▶ _AVAILABLE DATA_:
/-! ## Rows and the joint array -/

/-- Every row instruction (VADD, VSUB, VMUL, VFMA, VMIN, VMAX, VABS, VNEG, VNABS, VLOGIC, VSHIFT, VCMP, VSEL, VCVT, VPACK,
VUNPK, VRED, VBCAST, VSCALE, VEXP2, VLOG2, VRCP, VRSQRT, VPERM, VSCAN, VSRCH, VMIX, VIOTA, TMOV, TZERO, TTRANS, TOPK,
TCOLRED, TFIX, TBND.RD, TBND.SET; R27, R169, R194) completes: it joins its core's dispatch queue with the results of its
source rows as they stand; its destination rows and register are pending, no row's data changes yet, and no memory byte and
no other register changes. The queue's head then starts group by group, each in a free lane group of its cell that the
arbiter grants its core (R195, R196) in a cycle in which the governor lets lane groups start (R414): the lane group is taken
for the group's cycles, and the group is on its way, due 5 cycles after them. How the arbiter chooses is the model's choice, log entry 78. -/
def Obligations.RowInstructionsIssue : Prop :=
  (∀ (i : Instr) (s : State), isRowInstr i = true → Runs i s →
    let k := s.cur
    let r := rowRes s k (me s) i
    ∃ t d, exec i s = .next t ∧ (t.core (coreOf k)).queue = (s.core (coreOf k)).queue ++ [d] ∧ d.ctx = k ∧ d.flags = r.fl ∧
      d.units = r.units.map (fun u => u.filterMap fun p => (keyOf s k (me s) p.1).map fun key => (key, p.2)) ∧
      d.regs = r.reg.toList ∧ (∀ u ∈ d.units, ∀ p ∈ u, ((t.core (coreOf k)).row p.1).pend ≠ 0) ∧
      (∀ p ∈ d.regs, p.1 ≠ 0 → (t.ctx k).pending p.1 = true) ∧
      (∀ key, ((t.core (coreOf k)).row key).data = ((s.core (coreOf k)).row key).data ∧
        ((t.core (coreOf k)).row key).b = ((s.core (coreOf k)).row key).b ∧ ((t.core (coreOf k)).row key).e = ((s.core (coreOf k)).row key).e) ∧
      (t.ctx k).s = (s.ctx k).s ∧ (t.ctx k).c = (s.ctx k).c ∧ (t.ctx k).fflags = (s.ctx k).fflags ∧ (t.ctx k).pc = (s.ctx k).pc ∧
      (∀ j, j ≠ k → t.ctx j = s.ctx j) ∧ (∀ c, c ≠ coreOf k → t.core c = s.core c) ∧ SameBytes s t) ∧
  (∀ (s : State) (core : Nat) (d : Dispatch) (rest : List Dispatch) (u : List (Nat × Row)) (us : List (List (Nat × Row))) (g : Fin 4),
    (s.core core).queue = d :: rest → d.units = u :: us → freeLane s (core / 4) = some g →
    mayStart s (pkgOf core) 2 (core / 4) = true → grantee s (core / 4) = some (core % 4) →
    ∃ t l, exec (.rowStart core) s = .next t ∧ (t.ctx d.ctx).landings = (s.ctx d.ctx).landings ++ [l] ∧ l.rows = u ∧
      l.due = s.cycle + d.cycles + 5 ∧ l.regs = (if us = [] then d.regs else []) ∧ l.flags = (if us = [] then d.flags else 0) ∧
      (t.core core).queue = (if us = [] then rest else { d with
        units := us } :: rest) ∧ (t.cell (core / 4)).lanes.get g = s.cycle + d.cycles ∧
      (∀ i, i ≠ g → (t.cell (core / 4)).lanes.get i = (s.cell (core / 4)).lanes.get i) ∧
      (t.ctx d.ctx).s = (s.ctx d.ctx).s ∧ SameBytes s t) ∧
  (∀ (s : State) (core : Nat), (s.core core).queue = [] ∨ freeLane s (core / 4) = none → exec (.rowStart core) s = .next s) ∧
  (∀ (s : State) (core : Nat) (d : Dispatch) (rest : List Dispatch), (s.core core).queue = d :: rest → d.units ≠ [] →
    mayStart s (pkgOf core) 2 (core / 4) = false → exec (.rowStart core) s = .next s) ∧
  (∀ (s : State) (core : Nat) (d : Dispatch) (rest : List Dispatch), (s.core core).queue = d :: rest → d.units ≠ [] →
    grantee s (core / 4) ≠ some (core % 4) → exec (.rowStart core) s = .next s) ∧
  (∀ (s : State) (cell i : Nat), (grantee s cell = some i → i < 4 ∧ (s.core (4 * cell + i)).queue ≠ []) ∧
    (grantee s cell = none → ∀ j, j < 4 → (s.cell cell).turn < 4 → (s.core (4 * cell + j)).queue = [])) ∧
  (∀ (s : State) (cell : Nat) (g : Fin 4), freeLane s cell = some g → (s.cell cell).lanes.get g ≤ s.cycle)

▶ _EXERCISE AIM_: From the records above, reproduce exactly the lines from the one with "(∀ j, j ≠ k → t.ctx" to the one with "grantee s (core / 4) ≠", both included, and no others.

▶ _ANSWER AREA_:
      (∀ j, j ≠ k → t.ctx j = s.ctx j) ∧ (∀ c, c ≠ coreOf k → t.core c = s.core c) ∧ SameBytes s t) ∧
  (∀ (s : State) (core : Nat) (d : Dispatch) (rest : List Dispatch) (u : List (Nat × Row)) (us : List (List (Nat × Row))) (g : Fin 4),
    (s.core core).queue = d :: rest → d.units = u :: us → freeLane s (core / 4) = some g →
    mayStart s (pkgOf core) 2 (core / 4) = true → grantee s (core / 4) = some (core % 4) →
    ∃ t l, exec (.rowStart core) s = .next t ∧ (t.ctx d.ctx).landings = (s.ctx d.ctx).landings ++ [l] ∧ l.rows = u ∧
      l.due = s.cycle + d.cycles + 5 ∧ l.regs = (if us = [] then d.regs else []) ∧ l.flags = (if us = [] then d.flags else 0) ∧
      (t.core core).queue = (if us = [] then rest else { d with
        units := us } :: rest) ∧ (t.cell (core / 4)).lanes.get g = s.cycle + d.cycles ∧
      (∀ i, i ≠ g → (t.cell (core / 4)).lanes.get i = (s.cell (core / 4)).lanes.get i) ∧
      (t.ctx d.ctx).s = (s.ctx d.ctx).s ∧ SameBytes s t) ∧
  (∀ (s : State) (core : Nat), (s.core core).queue = [] ∨ freeLane s (core / 4) = none → exec (.rowStart core) s = .next s) ∧
  (∀ (s : State) (core : Nat) (d : Dispatch) (rest : List Dispatch), (s.core core).queue = d :: rest → d.units ≠ [] →
    mayStart s (pkgOf core) 2 (core / 4) = false → exec (.rowStart core) s = .next s) ∧
  (∀ (s : State) (core : Nat) (d : Dispatch) (rest : List Dispatch), (s.core core).queue = d :: rest → d.units ≠ [] →
    grantee s (core / 4) ≠ some (core % 4) → exec (.rowStart core) s = .next s) ∧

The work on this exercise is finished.